There is however a small win to make. Now the actual copying from 
zero_reg to a usable register is done using in the header file as a part 
of a block assembler.
We could do an assembler instruction in the header file like this:

call  eeprom_read_byte
in    result, _SFR_IO_ADDR(EEDR)

Where result would be assigned by the compiler. This replaces the __tmp_reg__ move and 
the "in __tmp_reg__ , SFR_IO_ADDR(EEDR)" could be gone from the assembler file 
saving one instruction.
This would (in some/most? cases) eliminate the extra move from __tmp_reg__ to a 
compiler usable location. This could save a cycle per eeprom_read_byte call!
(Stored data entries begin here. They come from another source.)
-- ==== Sys2Proof/Machine/Sensing.lean ====
section
/-! DEFINITION. The Sensor Scanner (chapter 8): scans, the reference check, the curve, the filter, the
channel states, and the deliveries to the Mode Logic and the Stage Controller. -/

namespace Sys2Proof.Machine

/-! ## From code to temperature -/

/-- R170: the curve's 17 points, at codes 256 × i. -/
def curve : List Int :=
  [1500, 1016, 763, 621, 520, 439, 370, 308, 250, 194, 139, 83, 22, -47, -132, -256, -600]

/-- R170: the linearised temperature of a code. -/
def linearise (code : Nat) : Int :=
  let lo := curve.getD (code / 256) 0
  let hi := curve.getD (code / 256 + 1) 0
  lo + ((hi - lo) * (code % 256 : Nat) + 128) / 256

/-- R171: the clamp to -400 to +1000. -/
def clampTemp (t : Int) : Int := max (-400) (min 1000 t)

/-- R169: a good sample is a code from 41 to 4054. -/
def goodCode (code : Nat) : Bool := 41 ≤ code && code ≤ 4054

/-- R172: the reported value of an accumulator. -/
def filtered (acc : Int) : Int := (acc + 4) / 8

/-- R172: a channel seeded by a linearised temperature, its clamped flag set by R171. -/
def Sensor.seed (c : Sensor) (t : Int) : Sensor :=
  let v := clampTemp t
  { c with acc := 8 * v, value := some (filtered (8 * v)), clamped := v != t }

/-- R172: a linearised temperature filtered into a channel. -/
def Sensor.filterIn (c : Sensor) (t : Int) : Sensor :=
  let v := clampTemp t
  let acc := c.acc + v - filtered c.acc
  { c with acc := acc, value := some (filtered acc), clamped := v != t }

/-! ## Channel states -/

/-- R173, R175: the transition of a good sample. -/
def Sensor.good (c : Sensor) (t : Int) : Sensor :=
  match c.state with
  | .unseen => { c.seed t with badStreak := 0, state := .valid }
  | .valid => { c.filterIn t with badStreak := 0 }
  | .holding => { c.filterIn t with badStreak := 0, state := .valid }
  | .invalid =>
    if c.goodStreak + 1 < 4 then { c with goodStreak := c.goodStreak + 1 }
    else { c.seed t with goodStreak := 0, badStreak := 0, cause := .none, state := .valid }
  | .unfitted => c

/-- R174: entry to INVALID by samples. -/
def Sensor.giveUp (c : Sensor) : Sensor :=
  { c with state := .invalid, cause := .samples, value := none, goodStreak := 0, badStreak := 4 }

/-- R173: the transition of a bad sample. -/
def Sensor.bad (c : Sensor) : Sensor :=
  match c.state with
  | .unseen => if c.badStreak + 1 < 4 then { c with badStreak := c.badStreak + 1 } else c.giveUp
  | .valid => { c with badStreak := 1, state := .holding }
  | .holding => if c.badStreak + 1 < 4 then { c with badStreak := c.badStreak + 1 } else c.giveUp
  | .invalid => { c with goodStreak := 0 }
  | .unfitted => c

/-- R169, R173: one result applied to a fitted channel. -/
def Sensor.apply (c : Sensor) (code : Nat) : Sensor :=
  if goodCode code then c.good (linearise code) else c.bad

/-! ## Deliveries -/

/-- The circuit whose coil a channel is (R162). -/
def circuitOf : Channel → Option Circuit
  | .coil1 => some .one
  | .coil2 => some .two
  | .zone => none
  | .ret => none
  | .supply => none
  | .outdoor => none

/-- R155: the heat limit test of an applied SUPPLY result, which trips every running heat stage, H1
before H2 (log entry 7). -/
def State.heatLimit (s : State) : State :=
  match s.reading .supply with
  | some v => if 600 < v then s.moveAll (fun s i => s.trip i .heatLimit) [.h1, .h2] else s
  | none => s

/-- R176: an applied result delivered to the channel's readers. Of a SUPPLY result, whose order R176
leaves open, the evaluation with its normal stops comes first and the heat limit test second (DESIGN
CHOICE, log entry 8). -/
def State.deliverResult (s : State) (ch : Channel) : State :=
  match circuitOf ch with
  | some n => s.coilDelivered n
  | none =>
    let s := s.evaluate
    if ch = .supply then s.heatLimit else s

/-- R176, R108: a change of one channel's state by the reference check delivered: a coil's to the freeze
timer of its circuit alone, every other channel's to the Mode Logic, which evaluates. -/
def State.deliverChange (s : State) (ch : Channel) : State :=
  match circuitOf ch with
  | some n => s.coilDelivered n
  | none => s.evaluate

/-- R167, R168, R176: each channel whose state the reference check changed since `before` delivered, in
channel number order (log entry 8). -/
def State.deliverChanges (s before : State) : State :=
  allChannels.foldl
    (fun s ch =>
      if (s.sensor ch).state = (before.sensor ch).state then s else s.deliverChange ch) s

/-! ## The reference check -/

/-- R166: a reference code within 12 of its nominal. -/
def near (code nominal : Nat) : Bool := nominal ≤ code + 12 && code ≤ nominal + 12

/-- R167: a fitted channel not already INVALID at entry to SUSPECT. -/
def Sensor.suspect (c : Sensor) : Sensor :=
  match c.state with
  | .unfitted => c
  | .invalid => c
  | _ =>
    { c with state := .invalid, cause := .reference, value := none, badStreak := 0,
             goodStreak := 0 }

/-- R168: a fitted channel at the return to NORMAL. -/
def Sensor.renew (c : Sensor) : Sensor :=
  match c.state with
  | .unfitted => c
  | _ =>
    { c with state := .unseen, cause := .none, value := none, badStreak := 0, goodStreak := 0,
             clamped := false }

/-- A function of every external channel. -/
def State.mapSensors (s : State) (f : Sensor → Sensor) : State :=
  { s with scan.sensors := PerChannel.of (fun c => f (s.sensor c)) }

/-- R167: entry to SUSPECT. -/
def State.enterSuspect (s : State) : State :=
  let s1 := ({ s with scan.state := .suspect } : State).mapSensors Sensor.suspect
  (s1.raise .refCheck).deliverChanges s

/-- R168: entry to NORMAL. -/
def State.enterNormal (s : State) : State :=
  (({ s with scan.state := .normal } : State).mapSensors Sensor.renew).deliverChanges s

/-- R166: the streaks after a check. -/
def Scanner.streaks (n : Scanner) (pass : Bool) : Scanner :=
  if pass then { n with failStreak := 0, passStreak := min 2 (n.passStreak + 1) }
  else { n with passStreak := 0, failStreak := min 2 (n.failStreak + 1) }

/-- R166: the reference check at a REF_LOW completion. -/
def State.referenceCheck (s : State) : State :=
  let pass := near s.scan.refHigh.toNat 3891 && near s.scan.refLow.toNat 205
  let s := { s with scan := s.scan.streaks pass }
  match s.scan.state with
  | .normal => if s.scan.failStreak = 2 then s.enterSuspect else s
  | .suspect => if s.scan.passStreak = 2 then s.enterNormal else s

/-! ## Conversions -/

/-- R164: the list of a scan's conversions. -/
def State.scanList (s : State) : List Conversion :=
  [.refHigh, .refLow] ++
    (allChannels.filter (fun c => (s.sensor c).state != .unfitted)).map Conversion.external

/-- R165, R174, R176: a completion of a fitted external channel. -/
def State.externalComplete (s : State) (ch : Channel) (code : BitVec 12) : State :=
  let before := s.sensor ch
  if before.state = .unfitted then s
  else
    let s := s.setSensor ch { before with raw := code }
    match s.scan.state with
    | .suspect => s
    | .normal =>
      let after := Sensor.apply { before with raw := code } code.toNat
      let s := s.setSensor ch after
      let s :=
        if after.state = .invalid ∧ before.state ≠ .invalid then s.raise ch.category else s
      s.deliverResult ch

/-- R165: one conversion completion. -/
def State.complete (s : State) (c : Conversion) (code : BitVec 12) : State :=
  match c with
  | .refHigh => { s with scan.refHigh := code }
  | .refLow => State.referenceCheck { s with scan.refLow := code }
  | .external ch => s.externalComplete ch code

/-! ## A record taken -/

/-- R177: an external channel set afresh from a record. -/
def Sensor.afresh (raw : BitVec 12) (fitted : Bool) (n : ScannerState) : Sensor :=
  if fitted then
    match n with
    | .normal => { Sensor.start with raw := raw, state := .unseen }
    | .suspect => { Sensor.start with raw := raw, state := .invalid, cause := .reference }
  else { Sensor.start with raw := raw }

/-- R177: every external channel set afresh from a record. -/
def State.sensorsAfresh (s : State) (cfg : ConfigRecord) : State :=
  { s with
    scan.sensors := PerChannel.of (fun c =>
      Sensor.afresh (s.sensor c).raw (cfg.channels.get c) s.scan.state) }

end Sys2Proof.Machine
end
It 
would also enable us to make eeprom_read_word return data as a real C function 
(returning in r24:r25) at no extra cost.
But it would cost us one instruction extra in eeprom_read_block.
And it's not so elegant to do the read of EEDR after the call is done. But I 
think it could work.

Down side is that this is smaller only when we can use in/out instructions on 
EE registers. If atmel ever decides to move the EE register out of the in/out 
range then we have a serious problem.

HTH

Wouter